That would seem to be a deal breaker and there's no forgiving that.
Certainly I could love them and would too...
...from a distance, from that point forward.
With my temperament ? I think not ! LOL. Someone punches me and they're going to get it back one way or the other !
I'd probably break their arm first though. Then maybe I could love him/her.
YES! No "but"s, if I loved them before I would continue to love them.
No, but we are talking about domestic abuse and that goes far deeper than the obvious. I have a friend who appears to pick violent and controlling men, she dates them thinking they are exciting and then they end up covering her in bruises, locking her in her house and taking her away from her family. If you spoke to her you would think she was a strong women who wouldn't tolerate such abuse, but there is something within her that keeps making bad choices. If anyone points this out to her it appears to push her closer to them. Of course to us the whole situation appears nuts. I remember reading a book many years ago I think it was called Difficult Men, and it was about how to live with domestic abusers, which may seem controversial, but since these women do not see things like we do, it offers ways of responding to these type of men to avoid their outbursts.
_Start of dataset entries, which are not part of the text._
/-- R102 to R110: words written out field by field decode to the instructions they stand for, one for each format. -/
def Obligations.WrittenOutWordsDecode : Prop :=
  decode 0b00000_00000_00000_00000_0000000_00010 = .ok .halt ∧
  decode 0b01100_00011_00001_00010_0000000_00001 = .ok (.fsub 3 1 2) ∧
  decode 0b01101_00111_00001_11101101101000001 = .ok (.fmulc 7 1 121665) ∧
  decode 0b00010_011_00000000_0000000001000101 = .ok (.bnez 3 0x45) ∧
  decode 0b00101_001_00000000_1111111111111111 = .ok (.caddi 1 0xFFFF) ∧
  decode 0b00110_00001_010_000_0000000000100000 = .ok (.fld 1 2 0x20) ∧
  decode 0b10000_00010_00100_01_001_01_00000_00000 = .ok (.cswap 2 4 1 1 1) ∧
  decode 0b10001_10000_00_001_00000000000000000 = .ok (.tblsel 16 0 1) ∧
  decode 0b10010_01000_01000_10000_0000000_00001 = .ok (.edadd 8 8 16) ∧
  decode 0b10011_00010_00001_00000_0000000_00000 = .ok (.ladstep 2 1) ∧
  decode 0b10100_00000_00001_00000_0000000_00100 = .ok (.shsec 0 1 0)

/-- R112: the words that match no row, with the classes the rule lists; executing one enters the fault
ILLEGAL_INSTRUCTION, and the words of no other kind do. -/
def Obligations.AWordInNoRowIsIllegal : Prop :=
  ∀ w : Word,
    ((∀ r ∈ rows, w &&& r.mask ≠ r.value) ↔ ∃ e, decode w = .error e) ∧
    (∀ s : State, (∀ r ∈ rows, w &&& r.mask ≠ r.value) → s.runWord w = .next (s.faultEntry .illegalInstruction w)) ∧
    (0x15 ≤ (bits w 27 5).toNat → decode w = .error .reservedOpcode) ∧
    ((bits w 27 5 = 0x00 ∧ bits w 0 5 ≠ 1 ∧ bits w 0 5 ≠ 2 ∨
      bits w 27 5 = 0x0C ∧ 7 ≤ (bits w 0 5).toNat ∨
      bits w 27 5 = 0x0F ∧ 2 ≤ (bits w 0 5).toNat ∨
      bits w 27 5 = 0x10 ∧ 2 ≤ (bits w 0 5).toNat ∨
      bits w 27 5 = 0x12 ∧ 3 ≤ (bits w 0 5).toNat ∨
      bits w 27 5 = 0x13 ∧ 1 ≤ (bits w 0 5).toNat ∨
      bits w 27 5 = 0x14 ∧ 5 ≤ (bits w 0 5).toNat) → decode w = .error .unlistedFunction) ∧
    decode 0 = .error .unlistedFunction

/-! ## The engine step and its faults -/

/-- R30, R324, and the model's turns (log entry 1): when the engine moves, is busy, has no abort pending and fetches a word
in range that decodes to `i`, the step is `exec i`; nothing is added around it. -/
def Obligations.AStepRunsTheDecodedInstruction : Prop :=
  ∀ (s u : State) (i : Instr),
    (s.turns = [] ∧ u = s ∨ ∃ rest, s.turns = .engine :: rest ∧ u = { s with turns := rest }) →
    s.busy = true → s.abortReq = false → s.pc.toNat < s.params.imemWords →
    decode (s.wordAt .imem s.pc.toNat) = .ok i → step s = exec i u

/-- R115, R282, R284, R324: the order of the engine step before execution, when the engine moves (the turns are log
entry 1). Idle, nothing changes (log entry 9); else a pending abort is taken; else a PC out of range faults; else a word in
no row faults. The last clause says that FAULT_INSN of a fault raised by the instruction itself is the fetched word. -/
def Obligations.TheEngineStepTestsAbortThenFetchThenWord : Prop :=
  ∀ (s u : State),
    (s.turns = [] ∧ u = s ∨ ∃ rest, s.turns = .engine :: rest ∧ u = { s with turns := rest }) →
    (s.busy = false → step s = .next u) ∧
    (s.busy = true → s.abortReq = true → step s = .next (u.faultEntry .aborted 0)) ∧
    (s.busy = true → s.abortReq = false → s.params.imemWords ≤ s.pc.toNat →
      step s = .next (u.faultEntry .fetchRange 0)) ∧
    (s.busy = true → s.abortReq = false → s.pc.toNat < s.params.imemWords → ∀ e,
      decode (s.wordAt .imem s.pc.toNat) = .error e →
      step s = .next (u.faultEntry .illegalInstruction (s.wordAt .imem s.pc.toNat))) ∧
    (∀ i, decode (s.wordAt .imem s.pc.toNat) = .ok i → encode i = s.wordAt .imem s.pc.toNat)

/-- R259, R275, R281, and the model's empty Fault type (log entry 20): no state stops the machine; every step, of the
engine, the host or the reset input, answers a next state. -/
def Obligations.EveryStepAnswersANextState : Prop :=
  ∀ s : State, ∃ t, step s = .next t

/-- R284: fault entry, with everything it leaves unchanged. -/
def Obligations.FaultEntryRecordsTheCauseAndEndsTheRun : Prop :=
  ∀ (s : State) (c : Cause) (w : Word),
    (s.faultEntry c w).cause = c ∧ (s.faultEntry c w).faultPc = s.pc ∧ (s.faultEntry c w).faultInsn = w ∧
    (s.faultEntry c w).pc = s.pc ∧ (s.faultEntry c w).abortReq = false ∧ (s.faultEntry c w).busy = false ∧
    (s.faultEntry c w).fault = true ∧
    SameOutside {} s (s.faultEntry c w) ∧ (s.faultEntry c w).imem = s.imem ∧ (s.faultEntry c w).dmem = s.dmem ∧
    (s.faultEntry c w).done = s.done ∧ (s.faultEntry c w).hberr = s.hberr ∧ (s.faultEntry c w).ie = s.ie ∧
    (s.faultEntry c w).msbmask = s.msbmask ∧ (s.faultEntry c w).startPc = s.startPc ∧
    (s.faultEntry c w).params = s.params

/-- R283, R292: while the engine is busy an instruction either enters a fault by R284 with one of the three causes an
instruction can raise, or leaves the fault registers alone, and then only HALT ends the run. -/
def Obligations.AnInstructionEitherFaultsWholeOrLeavesTheFaultRegisters : Prop :=
  ∀ (i : Instr) (s : State), s.busy = true → ∃ t, exec i s = .next t ∧
    ((∃ c, (c = .illegalOperand ∨ c = .indexRange ∨ c = .dmemRange) ∧ t = s.faultEntry c (encode i)) ∨
      (t.fault = s.fault ∧ t.cause = s.cause ∧ t.faultPc = s.faultPc ∧ t.faultInsn = s.faultInsn ∧
        t.hberr = s.hberr ∧ (t.busy = true ∨ i = .halt)))

/-- R114, R115, R281, R282: which instructions fault, when, and with which cause: an ill-formed instruction reports
ILLEGAL_OPERAND whatever its counters hold; the ill-formed instructions are those of the table of R114, and the other
twenty have no operand-range condition. -/
def Obligations.EachInstructionFaultsExactlyWhenTheTablesSay : Prop :=
  (∀ (i : Instr) (s : State), s.busy = true →
    (exec i s = .next (s.faultEntry .illegalOperand (encode i)) ↔ i.wellFormed = false) ∧
    (exec i s = .next (s.faultEntry .indexRange (encode i)) ↔
      i.wellFormed = true ∧
        ((∃ fa fb sa cc n, i = .cswap fa fb sa cc n ∧ 255 < (s.creg cc).toNat) ∨
          (∃ fd dd cc, i = .tblsel fd dd cc ∧ 63 < (s.creg cc).toNat))) ∧
    (exec i s = .next (s.faultEntry .dmemRange (encode i)) ↔
      i.wellFormed = true ∧
        ((∃ r ca addr, (i = .fld r ca addr ∨ i = .fst r ca addr ∨ i = .sld r ca addr ∨ i = .sst r ca addr) ∧
            s.params.dmemWords < (s.creg ca).toNat + addr.toNat + 32) ∨
          (∃ r ca addr, (i = .fldl r ca addr ∨ i = .fstl r ca addr) ∧
            s.params.dmemWords < (s.creg ca).toNat + addr.toNat + 72)))) ∧
  (∀ (fd fa fb r r' : BitVec 5) (sa dd : BitVec 2) (c : CReg) (n : BitVec 2) (addr : Half),
    ((Instr.sld r c addr).wellFormed = false ↔ 3 < r.toNat) ∧
    ((Instr.sst r c addr).wellFormed = false ↔ 3 < r.toNat) ∧
    ((Instr.clamp r r').wellFormed = false ↔ 3 < r.toNat ∨ 3 < r'.toNat) ∧
    ((Instr.recode r r').wellFormed = false ↔ 3 < r.toNat ∨ 3 < r'.toNat) ∧
    ((Instr.cswap fa fb sa c n).wellFormed = false ↔
      31 < fa.toNat + n.toNat ∨ 31 < fb.toNat + n.toNat ∨ |(fa.toNat : Int) - fb.toNat| < n.toNat + 1) ∧
    ((Instr.cswapf fa fb n).wellFormed = false ↔
      31 < fa.toNat + n.toNat ∨ 31 < fb.toNat + n.toNat ∨ |(fa.toNat : Int) - fb.toNat| < n.toNat + 1) ∧
    ((Instr.tblsel fd dd c).wellFormed = false ↔ 29 < fd.toNat) ∧
    ((Instr.edinit fd).wellFormed = false ↔ 27 < fd.toNat) ∧
    ((Instr.edadd fd fa fb).wellFormed = false ↔ 27 < fd.toNat ∨ 27 < fa.toNat ∨ 29 < fb.toNat) ∧
    ((Instr.eddbl fd fa).wellFormed = false ↔ 27 < fd.toNat ∨ 27 < fa.toNat) ∧
    ((Instr.ladstep fd fa).wellFormed = false ↔ 28 < fd.toNat) ∧
    ((Instr.edfbmul fd r).wellFormed = false ↔ 3 < r.toNat ∨ 30 < fd.toNat) ∧
    ((Instr.monfb fd r).wellFormed = false ↔ 3 < r.toNat ∨ 30 < fd.toNat) ∧
    ((Instr.monvb fd fa r).wellFormed = false ↔ 3 < r.toNat ∨ 30 < fd.toNat) ∧
    ((Instr.keygen fd r).wellFormed = false ↔ 3 < r.toNat) ∧
    ((Instr.shsec fd fa r).wellFormed = false ↔ 3 < r.toNat)) ∧
  (∀ (fd fa fb : FReg) (c : CReg) (v : Half) (imm : Imm17),
    Instr.nop.wellFormed = true ∧ Instr.halt.wellFormed = true ∧ (Instr.jmp v).wellFormed = true ∧
    (Instr.bnez c v).wellFormed = true ∧ (Instr.dbnz c v).wellFormed = true ∧ (Instr.cseti c v).wellFormed = true ∧
    (Instr.caddi c v).wellFormed = true ∧ (Instr.fld fd c v).wellFormed = true ∧ (Instr.fst fd c v).wellFormed = true ∧
    (Instr.fldl fd c v).wellFormed = true ∧ (Instr.fstl fd c v).wellFormed = true ∧
    (Instr.fadd fd fa fb).wellFormed = true ∧ (Instr.fsub fd fa fb).wellFormed = true ∧
    (Instr.fmul fd fa fb).wellFormed = true ∧ (Instr.fsqr fd fa).wellFormed = true ∧ (Instr.fmov fd fa).wellFormed = true ∧
    (Instr.fnorm fd fa).wellFormed = true ∧ (Instr.finv fd fa).wellFormed = true ∧
    (Instr.fmulc fd fa imm).wellFormed = true ∧ (Instr.fseti fd imm).wellFormed = true)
It isn't done in a pleading or begging manner, it is in fact completely the opposite. So if you can get hold of a book that deals with that it might be useful in the interim, at least until she realises like many of the case studies in the book, that their men are just not wired right. Somehow changing their behaviour empowers them, and even though they may do it in order to avoid violence and stay with their partner, it might actually encourage them to leave. Of course you also have the women that are just too frightened to leave, believing that the police or anyone cannot protect them from their partner.
Right after I had made sure that they had shared my pain.
I'd do the same thing to them and if they can love me then sure.
Intentionally? Maybe after the apologized once they got out of the hospital. (I am quick to defend myself.) And if I did, it wouldn't matter as I would no longer be in a relationship with them.
No, probably not.
And I would probably give them a "Warning"
Before I strike them down to the firery pits of hell!
no that's just mean to punch someone in the mouth.